All the output files will be created under the directory indicated by the -path parameter. The tool creates a directory named output under this path and creates the output files in that directory. Under the output/ directory, the output files are organized in directories (one per experiment). The directory's name indicates the dataset, evolutionary algorithm, objective(s), the configuration of the evolutionary algorithm, and the number of runs. For instance, "maxwell-NSGA2(SAE,CI)[G250-P100-C0.5-M0.1-R30]" contains the output files for CoGEE experimented on the Maxwell dataset with NSGA-II using two objectives (SAE, and CI), 250 generations, population of size 100, 0.5 cross-over rate and 0.1 mutation rate, 30 runs.

The output of the evolutionary effort estimation model building process contains two files per run. One contains the Pareto Front and the other contains the chromosome values.
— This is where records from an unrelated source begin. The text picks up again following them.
-- ==== Sys2Proof/Tests/Slice0.lean ====
section
/-! SUPPORT. Tests: ill-formed commands that WellFormed refuses; words written out from the spec's formats; steps on
small states; and, for every statement with hypotheses, states and operands that meet them. -/

set_option Elab.async false

namespace Sys2Proof.Tests

open Sys2Proof.Machine

/-! ### Small states -/

/-- The named domains ON, every other OFF. -/
def on (ds : List Nat) (s : State := State.reset) : State :=
  { s with pw := { s.pw with doms := ds.map (fun d => (d, ({ state := .on } : Dom))) } }

/-- A page enabled. -/
def en (p : Nat) (s : State := State.reset) : State :=
  { s with pages := sset {} s.pages p { s.page p with en := true } }

/-- A register set. -/
def reg (p o : Nat) (v : Word32) (s : State := State.reset) : State := s.setReg p o v

/-- A 64-bit register set. -/
def reg64 (p o : Nat) (v : Word64) (s : State := State.reset) : State := s.setReg64 p o v


/-! ### Hypotheses that are met: register pages, power, reset and boot -/

theorem test_wit_StepRunsFrontCommand :
    ({ State.reset with pending := [.pcieLinkDown] } : State).pending = .pcieLinkDown :: [] ∧
    State.reset.pending = [] := by decide

theorem test_wit_AccessesAndReads :
    pageInfo 0x3000 = none ∧
    (pageDomain (pCORE 0) = some (dCore 0) ∧ (pageInfo (pCORE 0)).isSome ∧ State.reset.domLive (dCore 0) = false) ∧
    State.reset.reaches .host pAON = true ∧
    (State.reset.reaches .mgmt pAON = true ∧ (State.reset.page pAON).srst = false ∧
      (State.reset.page pAON).latch .mgmt = none ∧ (regRow 1 0x900).map (fun w => (w.wide, w.acc)) = some (true, .ro) ∧
      State.reset.freeBits pAON 0x900 = 0) ∧
    (let s : State := { State.reset with pages := [(pAON, { latchHost := some (0x900, 5) })] }
     s.reaches .host pAON = true ∧ (s.page pAON).srst = false ∧ (s.page pAON).latch .host = some (0x904 - 4, 5)) ∧
    (State.reset.reaches .host pPWR = true ∧ (State.reset.page pPWR).srst = false ∧
      (State.reset.page pPWR).latch .host = none ∧ (regRow 2 0xF10).map (fun w => (w.wide, w.acc)) = some (false, .rc) ∧
      State.reset.freeBits pPWR 0xF10 = 0) := by decide +kernel

theorem test_wit_RegisterWriteByAccessType :
    ([3, 8, 9, 0xA, 0x10, 0x19, 0x1D].contains (blockType pTEL) = true ∧ (regRow 9 0x104).isSome ∧
      State.reset.admits .host pTEL 0x104 = true) ∧
    (let s : State := { State.reset with pages := [(pERR, { locked := true })] }
     s.reaches .host pERR = true ∧ (s.page pERR).srst = false ∧ (regRow 8 0x100).map (fun w => w.acc) = some .rwl ∧
      (s.page pERR).locked = true) ∧
    (let s : State := { State.reset with pages := [(pCLU 0, { written := [0x820] })] }
     (s.page (pCLU 0)).written.contains 0x820 = true) ∧ State.reset.mgt.d3 = false := by decide +kernel

theorem test_wit_PageStatusAndSoftReset :
    State.reset.admits .host pCHK 0x14 = true ∧ (State.reset.admits .mgmt pCHK 0x10 = true ∧ 2 ≤ blockType pCHK) ∧
    (({ State.reset with pages := [(pCHK, { srst := true })] } : State).page pCHK).srst = true := by decide +kernel

theorem test_wit_LockKeySequence :
    (State.reset.reaches .host pSCH = true ∧ (State.reset.page pSCH).locked = false ∧
      (State.reset.page pSCH).armed .host = false) ∧
    (let s : State := { State.reset with pages := [(pSCH, { armedMgmt := true })] }
     s.reaches .mgmt pSCH = true ∧ (s.page pSCH).locked = false ∧ (s.page pSCH).armed .mgmt = true) := by decide +kernel

theorem test_wit_ClockSources :
    let s : State := { State.reset with pw := { State.reset.pw with pllRun := 4, pllLock := 4 } }
    (s.pw.pllRun.getLsbD 2 = true ∧ s.pw.pllLock.getLsbD 2 = true) ∧ State.reset.pw.slowPresent = true ∧
    (let u : State := { State.reset with pw := { State.reset.pw with fallback := true } }
     u.pw.slowPresent = true ∧ u.pw.fallback = true ∧ u.pw.switched = false) := by decide +kernel

/-- Domain `d` in a state of its own, its page allowing every depth. -/
def dom (d : Nat) (g : Dom) (s : State := State.reset) : State := { s with pw := { s.pw with doms := [(d, g)] } }

theorem test_wit_SleepEntry :
    (let s := dom dCLX { state := .on }
     s.domOn dCLX = true ∧ s.maySleep dCLX = true ∧ 1 ≤ s.sleepDepth dCLX) ∧
    (let s := dom dCLX { state := .cg }
     (s.dom dCLX).state = .cg ∧ s.maySleep dCLX = true ∧ 2 ≤ s.sleepDepth dCLX) ∧
    ((dom dCLX { state := .on, hold := true }).dom dCLX).hold = true ∧
    (let s := dom dCLX { state := .cg, sleepTo := some .retain }
     (s.dom dCLX).sleepTo = some .retain ∧ (s.dom dCLX).wakeAfter = false) := by decide +kernel

theorem test_wit_WakeRequestsAndCompletion :
    (∀ d ∈ [dLnk 3, dEPS, dMem 0, dPhy 0], (State.reset.dom d).state ≠ .on ∧ (State.reset.dom d).sleepTo = none) ∧
    State.reset.vcWset 0 < 128 ∧
    ({ State.reset with nv := { State.reset.nv with fuses := [(0, 1)] } } : State).fusedOff 0 = true ∧
    (let s := dom dCLX { waking := true }
     (s.dom dCLX).waking = true ∧ (∀ e ∈ domParents dCLX, s.domOn e = true) ∧ 960 ≤ dCLX ∧ s.deferred = []) ∧
    (let s : State := { State.reset with pw := { State.reset.pw with
       pllLock := 1, doms := [(0, { waking := true }), (768, { state := .on }), (960, { state := .on })] } }
     (s.dom 0).waking = true ∧ (∀ e ∈ domParents 0, s.domOn e = true) ∧ (0 : Nat) < 768) ∧
    ((dCore 0) ∈ domParents 0 ∧ State.reset.domOn (dCore 0) = false) := by decide +kernel

theorem test_wit_WakeHoldsAndSets :
    (State.reset.admits .host pPWR 0x900 = true ∧ fld (5 : Word32) 0 10 = 5 ∧ State.reset.fusedOff 5 = false ∧
      State.reset.isFenced 5 = false ∧ fld (1011 : Word32) 0 10 = 1011 ∧ fld (768 : Word32) 0 10 = 768) ∧
    (let s : State := { State.reset with nv := { State.reset.nv with fuses := [(0, 1)] } }
     s.admits .host pPWR 0x900 = true ∧ fld (0 : Word32) 0 10 < 768 ∧ s.fusedOff (fld (0 : Word32) 0 10) = true) ∧
    State.reset.admits .mgmt pPWR 0x908 = true := by decide +kernel

theorem test_wit_DeepSleepOfTheDevice :
    (let s := dom dCLX { state := .retain } (reg pPWR 0x108 1)
     bit (s.reg pPWR 0x108) 0 = true ∧ s.pw.deep = false ∧ fld (s.reg pPWR 0x108) 16 16 ≤ s.pw.idleTicks ∧
     s.queueHolds = false ∧ ∀ e ∈ s.pw.doms, e.2.hold = false ∧ e.2.waking = false ∧ e.2.sleepTo = none ∧
       (e.2.state = .retain ∨ e.2.state = .off)) ∧
    (let s := dom dCLX { hold := true }
     (dCLX, ({ hold := true } : Dom)) ∈ s.pw.doms) ∧
    (let s : State := { State.reset with pw := { State.reset.pw with deep := true, exitDue := true } }
     s.pw.deep = true ∧ s.pw.exitDue = true) := by decide +kernel

/-- Timer channel 0 held by a claimant. -/
def claimed (c : Claimant) : State := { State.reset with pw := { State.reset.pw with claims := [(0, some c)] } }

theorem test_wit_TimerChannels :
    (State.reset.admits .host pAON 0xA00 = true ∧ ownerCodeOk .host 1 = true ∧ ownerCodeOk .mgmt 0x7F = true ∧
      State.reset.claimOf 7 = none) ∧
    (State.reset.admits .mgmt pAON (0xA00 + 0x20 * 7) = true ∧ (claimed .host).claimOf 0 = some .host) ∧
    (State.reset.admits .host pAON 0x9F0 = true ∧ State.reset.freeTmr = some 0) ∧
    (let s : State := { State.reset with pw := { State.reset.pw with
        claims := (List.range 8).map (fun n => (n, some Claimant.hw)) } }
     s.freeTmr = none) ∧
    (let s := (claimed .host).setTmr 0 0x10 1
     s.tmrDue 0 = true ∧ s.claimOf 0 ≠ some .hw ∧ bit (s.tmr 0 0x10) 1 = false) ∧
    State.reset.tmrDue 0 = false ∧
    (State.reset.admits .host pAON 0x8B0 = true ∧ bit (0x101 : Word32) 0 = true) ∧
    (State.reset.admits .mgmt pAON 0x8B4 = true ∧ ((claimed .hw).setTmr 0 0 0x83).hwTmr 0x83 = some 0) := by
  decide +kernel

theorem test_wit_SupplyWarningsAndNvUnit :
    State.reset.pw.warn.getLsbD 0 = false ∧
    (let s := reg pMGT (0x810 + 4 * 3) 0x501
     s.pw.warn.getLsbD 2 = false ∧ s.gpioSag = true) ∧
    (let s : State := { State.reset with nv := { State.reset.nv with op := some (.fuse 44 1) } }
     s.nv.op = some (.fuse 44 1) ∧ s.nv.queue = []) ∧ State.reset.nv.op = none := by decide +kernel

theorem test_wit_ResetsKeepAndClear :
    (1 : BitVec 2) ≠ 0 ∧ State.reset.admits .host pAON 0x8A8 = true ∧ (0 : Word32) ≠ 0x52534554 ∧
    (let s : State := { State.reset with log := { fatal := true } }
     s.log.fatal = true ∧ ∀ e ∈ s.log.queue, e.cls ≠ cFATAL) ∧ State.reset.log.fatal = false ∧
    State.reset.pw.refPresent = true ∧ State.reset.nv.op = none := by decide +kernel

theorem test_wit_BootFromReset :
    let bad : BootEnv := { sfdpOk := false, sfdpErase4k := true, sfdpAddr4 := true, tProgUs := 700, flashBytes := 0x4000000
                           fuseCorrected := false, fuseVoteFailed := true, stackInfos := [], selfTestFails := []
                           linksUp := 0, ticksToReady := 5 }
    let s := reg pAON 0x890 (BitVec.ofNat 32 (2 ^ 17 + 2 ^ 19 + 5))
    (State.reset.bootStep = 0 ∧ bad.fuseVoteFailed = true) ∧
    (State.reset.fusesOk = true ∧ bad.sfdpOk = false) ∧
    (State.reset.chooseImage = none ∧ State.reset.deferred = []) ∧
    (s.bootStep ≠ 0 ∧ s.admits .host pAON 0x8C0 = true ∧ s.recovering = true ∧
      s.imageOk (fun a n => sgets 0 s.mem.pool a n) = false) ∧
    ({ s with nv := { s.nv with env := some bad } } : State).nv.env.isSome = true := by decide +kernel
The name of the former ends in -GA-PF.csv and the latter in -GA-VAR.csv.

If the eval option was passed, the tool will evaluate the test set using the non-dominated solutions (models) built in the evolutionary process and will produce two files per experiment (each experiment is running n independent runs on all k folds of a dataset using an algorithm with one configuration).

The files contain the results of the evaluation per project for each run, reporting the Mean Absolute Error (MAE) and the Median Absolute Error (MdAE) of the prediction for each Project in each Run (name starting with [dataset name]-EvaluationResult-PerProject) and the results of the evaluation per run, reporting Mean/Median MAE, Mean/Median MdAE, and CI of the predictions made by models produced by each run on the test set (name starting with [dataset name]-EvaluationResult-PerRun).

If the pred option was passed, the tool will also produce a file per run containing the predicted effort for each project in the test set, using each of the non-dominated models built in the evolutionary process. The name of these files ends in -Predictions.csv. Each record in the prediction table contains the Project ID, its Actual Effort value, and the predicted effort with each one of the chromosomes in the -GA-VAR.csv file.